The role of α-adrenergic receptors in mediating beat-by-beat sympathetic vascular transduction in the forearm of resting man

Abstract

Sympathetic vascular transduction is commonly understood to act as a basic relay mechanism, but under basal conditions, competing dilatory signals may interact with and alter the ability of sympathetic activity to decrease vascular conductance. Thus, we determined the extent to which spontaneous bursts of muscle sympathetic nerve activity (MSNA) mediate decreases in forearm vascular conductance (FVC) and the contribution of local α-adrenergic receptor-mediated pathways to the observed FVC responses. In 19 young men, MSNA (microneurography), arterial blood pressure and brachial artery blood flow (duplex Doppler ultrasound) were continuously measured during supine rest. These measures were also recorded in seven men during intra-arterial infusions of normal saline, phentolamine (PHEN) and PHEN with angiotensin II (PHEN+ANG). The latter was used to control for increases in resting blood flow with α-adrenergic blockade. Spike-triggered averaging was used to characterize beat-by-beat changes in FVC for 15 cardiac cycles following each MSNA burst and a peak response was calculated. Following MSNA bursts, FVC initially increased by +3.3 ± 0.3% (P = 0.016) and then robustly decreased to a nadir of -5.8 ± 1.6% (P < 0.001). The magnitude of vasoconstriction appeared graded with the number of consecutive MSNA bursts; while individual burst size only had a mild influence. Neither PHEN nor PHEN+ANG infusions affected the initial rise in FVC, but both infusions significantly attenuated the subsequent decrease in FVC (-2.1 ± 0.7% and -0.7 ± 0.8%, respectively; P < 0.001 vs. normal saline). These findings indicate that spontaneous MSNA bursts evoke robust beat-by-beat decreases in FVC that are exclusively mediated via α-adrenergic receptors.

Figures

Figure 1. Summary data of beat-by-beat percentage changes in forearm vascular conductance following all muscle sympathetic nerve activity bursts (filled circles), non-bursts (filled triangles) and white noise (open squares)

Brackets denote significant difference from percentage changes in white noise.

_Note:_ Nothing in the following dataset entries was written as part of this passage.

/-! The timekeeper (R363 to R373) -/

/-- A tick adds the increment to a domain and then the step that waits; a step within the threshold waits, a larger one is refused unless it overrides. An accepted edge of PPS_IN captures both domains after
their increment and performs an armed alignment before a step; another is counted. A switch request waits for the edge, and lapses. A compare fires, PPS_OUT rises and a domain wraps in the tick that carries the domain there. A rim event is stamped, or shown as
lost. -/
def Obligations.TimekeeperEvents : Prop :=
  ∀ (k : Fin 8) (sec : Bool) (d i : Fin 2) (e : Fin 16) (delta : Word32) (override long : Bool) (s : State),
    let u := s.seen (.core k sec)
    let next := fun (d : Nat) => s.chip.tkNext d / 2 ^ 32 % 2 ^ 32
    let cmpDom := s.chip.get .TK_CMP_DOM i
    let ppsDom := s.chip.get .TK_PPS_OUT_DOM 0
    (s.chip.tickNear = true → s.chip.tkNext d / 2 ^ 64 = (s.chip.get .TK_NOW_WRAPS d + 1) % 2 ^ 32 → Does (.wrap d) s fun t =>
      t.chip.get .TK_NOW_WRAPS d = (s.chip.get .TK_NOW_WRAPS d + 1) % 2 ^ 32 ∧ t.chip.get .TK_NOW_NS d = next d ∧ t.chip.get .H_TK_AT 0 = s.chip.get .H_TK_AT 0 + 1 ∧
      t.arr = s.arr ∧ t.mem = s.mem) ∧
    ((sec || k.val < 4) = true →
      ((magnitude delta.toNat ≤ u.chip.get .TK_JUMP_THR_THR d ∧ u.chip.get .TK_JUMP_THR_THR d ≠ 0) ∨ override = true → Does (.tkStep k sec d delta override) s fun t =>
        t.chip.get .H_STEP_PEND d = 1 ∧ t.chip.get .H_STEP_DELTA d = delta.toNat ∧ KeepsAll u.chip t.chip [(.H_STEP_PEND, d.val), (.H_STEP_DELTA, d.val)] ∧
        t.arr = u.arr ∧ t.mem = u.mem) ∧
      (u.chip.get .TK_JUMP_THR_THR d < magnitude delta.toNat ∨ u.chip.get .TK_JUMP_THR_THR d = 0 → Does (.tkStep k sec d delta false) s fun t =>
        t.chip.get .TK_DSTATUS_STEP_REF d = 1 ∧ Keeps u.chip t.chip [(.TK_DSTATUS_STEP_REF, d.val)] ∧ t.arr = u.arr ∧ t.mem = u.mem) ∧
      (u.chip.on .TK_SEL_PEND 0 = false → Does (.req k sec) s fun t => t.chip.get .TK_SEL_PEND 0 = 1 ∧ t.chip.get .H_SW_DUE 0 = u.chip.now + 2000000 * Chip.us + 1 ∧
        KeepsAll u.chip t.chip [(.TK_SEL_PEND, 0), (.H_SW_DUE, 0)] ∧ t.arr = u.arr ∧ t.mem = u.mem)) ∧
    (s.chip.ppsSpaced = true → s.chip.timing = true → Does (.ppsInEdge true) s fun t =>
      let raised := s.chip.tkRaised d / 2 ^ 32 % 2 ^ 32
      let diff := (s.chip.get .TK_ALIGN_VALUE d + 2 ^ 32 - raised) % 2 ^ 32
      t.chip.get .TK_PPS_CAP_NS d = raised ∧ t.chip.get .TK_PPS_CAP_VALID d = 1 ∧ t.chip.get .TK_SEL_PEND 0 = 0 ∧
      (s.chip.on .TK_ALIGN_ARM d = false → t.chip.get .TK_NOW_NS d = next d ∧ t.chip.get .H_STEP_PEND d = 0) ∧
      (s.chip.on .TK_ALIGN_ARM d = true → t.chip.get .TK_ALIGN_ARM d = 0 ∧
        (s.chip.jumpRefused d diff (s.chip.on .TK_ALIGN_OVERRIDE d) = false → s.chip.get .TK_ALIGN_VALUE d < 2 ^ 32 →
          t.chip.get .TK_NOW_NS d = s.chip.get .TK_ALIGN_VALUE d ∧ t.chip.get .TK_DSTATUS_ALIGN_DONE d = 1 ∧ t.chip.get .H_STEP_PEND d = s.chip.get .H_STEP_PEND d) ∧
        (s.chip.jumpRefused d diff (s.chip.on .TK_ALIGN_OVERRIDE d) = true →
          t.chip.get .TK_NOW_NS d = next d ∧ t.chip.get .TK_DSTATUS_ALIGN_REF d = 1)) ∧ t.arr = s.arr ∧ t.mem = s.mem) ∧
    (s.chip.timing = true → long = false ∨ s.chip.ppsSpaced = false → exec (.ppsInEdge long) s = .next { s with chip := s.chip.count .TK_PPS_GLITCH_COUNT 0 1 }) ∧
    (s.chip.timing = false → exec (.ppsInEdge long) s = .next s) ∧
    (s.chip.on .TK_SEL_PEND 0 = true → s.chip.due .H_SW_DUE 0 = true → Does .swNopps s fun t => t.chip.get .TK_SEL_SW_NOPPS 0 = 1 ∧ t.chip.get .TK_SEL_PEND 0 = 0 ∧
      KeepsAll s.chip t.chip [(.TK_SEL_SW_NOPPS, 0), (.TK_SEL_PEND, 0), (.H_SW_DUE, 0)] ∧ t.arr = s.arr ∧ t.mem = s.mem) ∧
    (s.chip.tickNear = true → s.chip.get .TK_PPS_OUT_EN 0 = 1 → ppsDom < 2 → crosses (s.chip.get .TK_NOW_NS ppsDom) (next ppsDom) (s.chip.get .TK_PPS_OUT_NEXT 0) = true →
      s.chip.get .TK_NOW_NS ppsDom < 2 ^ 32 → Does .ppsOutRise s fun t =>
        t.chip.get .H_PPS_OUT 0 = 1 ∧ t.chip.get .TK_PPS_OUT_NEXT 0 = (s.chip.get .TK_PPS_OUT_NEXT 0 + 1000000000) % 2 ^ 32 ∧ t.arr = s.arr ∧ t.mem = s.mem) ∧
    (s.chip.due .H_PPS_FALL 0 = true → exec .ppsOutFall s = .next { s with chip := (s.chip.set .H_PPS_OUT 0 0).set .H_PPS_FALL 0 0 }) ∧
    (s.chip.tickNear = true → s.chip.get .TK_CMP_ARM i = 1 → cmpDom < 2 → crosses (s.chip.get .TK_NOW_NS cmpDom) (next cmpDom) (s.chip.get .TK_CMP_VALUE i) = true →
      s.chip.get .TK_NOW_NS cmpDom < 2 ^ 32 → Does (.compareFire i) s fun t =>
        t.chip.get .TK_CMP_FIRED i = 1 ∧ t.chip.get .TK_CMP_ARM i = 0 ∧ (∀ p, p < 16 → bitB (t.chip.get .H_LATCH_CMP p) i = true) ∧ t.arr = s.arr ∧ t.mem = s.mem) ∧
    (sectStarting ≤ s.chip.sector (e % 12) →
      (s.chip.on .TK_EVT_VALID e = false → Does (.rimEventTap e) s fun t => t.chip.get .TK_EVT_VALID e = 1 ∧ t.chip.get .TK_EVT_NS e = s.chip.stamp % 2 ^ 32 ∧
        t.chip.get .TK_EVT_DOM e = s.chip.dom % 2 ∧ KeepsAll s.chip t.chip [(.TK_EVT_VALID, e.val), (.TK_EVT_NS, e.val), (.TK_EVT_DOM, e.val)] ∧ t.arr = s.arr ∧ t.mem = s.mem) ∧
      (s.chip.on .TK_EVT_VALID e = true → exec (.rimEventTap e) s = .next { s with chip := s.chip.set .TK_EVT_OVF e 1 }))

Values are means ±s.e.

Figure 2. Summary data of beat-by-beat percentage changes in forearm vascular conductance (FVC) following variations in spontaneous muscle sympathetic nerve activity (MSNA) burst pattern and size

A, changes in FVC following consecutive MSNA bursts of increasing length (singlet, couplet, triplet and quadruplet). B, changes in FVC following MSNA bursts divided into quartiles of increasing size (Q1–Q4, respectively). White noise changes are provided for reference (open squares). Brackets denote significant difference from percentage changes in white noise. Values are means ±s.e.

Figure 3. Group data showing forearm vascular conductance nadir responses following variations in spontaneous MSNA burst pattern (left side; grey bars) and size (right side; white bars)

*P < 0.05 vs. singlet patterns or Q1 bursts, respectively. Values are means ±s.e. MSNA, muscle sympathetic nerve activity.

Figure 4. Summary data of beat-by-beat percentage changes in MAP (filled circles), cardiac output (open circles) and total vascular conductance (filled triangles) following spontaneous muscle sympathetic nerve activity bursts

Brackets denote significant difference from percentage changes in each variable's respective white noise (not shown). Values are means ±s.e. CO, cardiac output; MAP, mean arterial pressure; TVC, total vascular conductance.

Figure 5. Summary data of beat-by-beat percentage changes in forearm vascular conductance following all spontaneous muscle sympathetic nerve activity bursts, non-bursts and white noise during saline infusion (A), and during phentolamine+angiotensin II co-infusion (α-adrenergic blockade; B)

Brackets denote significant differences from percentage changes in white noise. Values are means ±s.e.

Figure 6. Group data during forearm infusions showing forearm vascular conductance peak and nadir responses following variations in burst pattern (left side, grey bars) and size (right side, white bars)

Saline infusion responses are shown as solid bars, and phentolamine+angiotensin II co-infusion responses are shown with hatched bars. *P < 0.05 vs. saline, †P < 0.05 vs. singlet patterns. Values are means ±s.e. MSNA, muscle sympathetic nerve activity.

Figure 7. Group data during forearm infusions showing the regression between MSNA burst clusters and nadir percentage changes in forearm vascular conductance

Filled circles show forearm vascular conductance responses during saline infusion, and open circles show responses during phentolamine+angiotensin II co-infusion (α-adrenergic blockade). Correlations displayed are derived from group means. Values are means ±s.e. MSNA, muscle sympathetic nerve activity.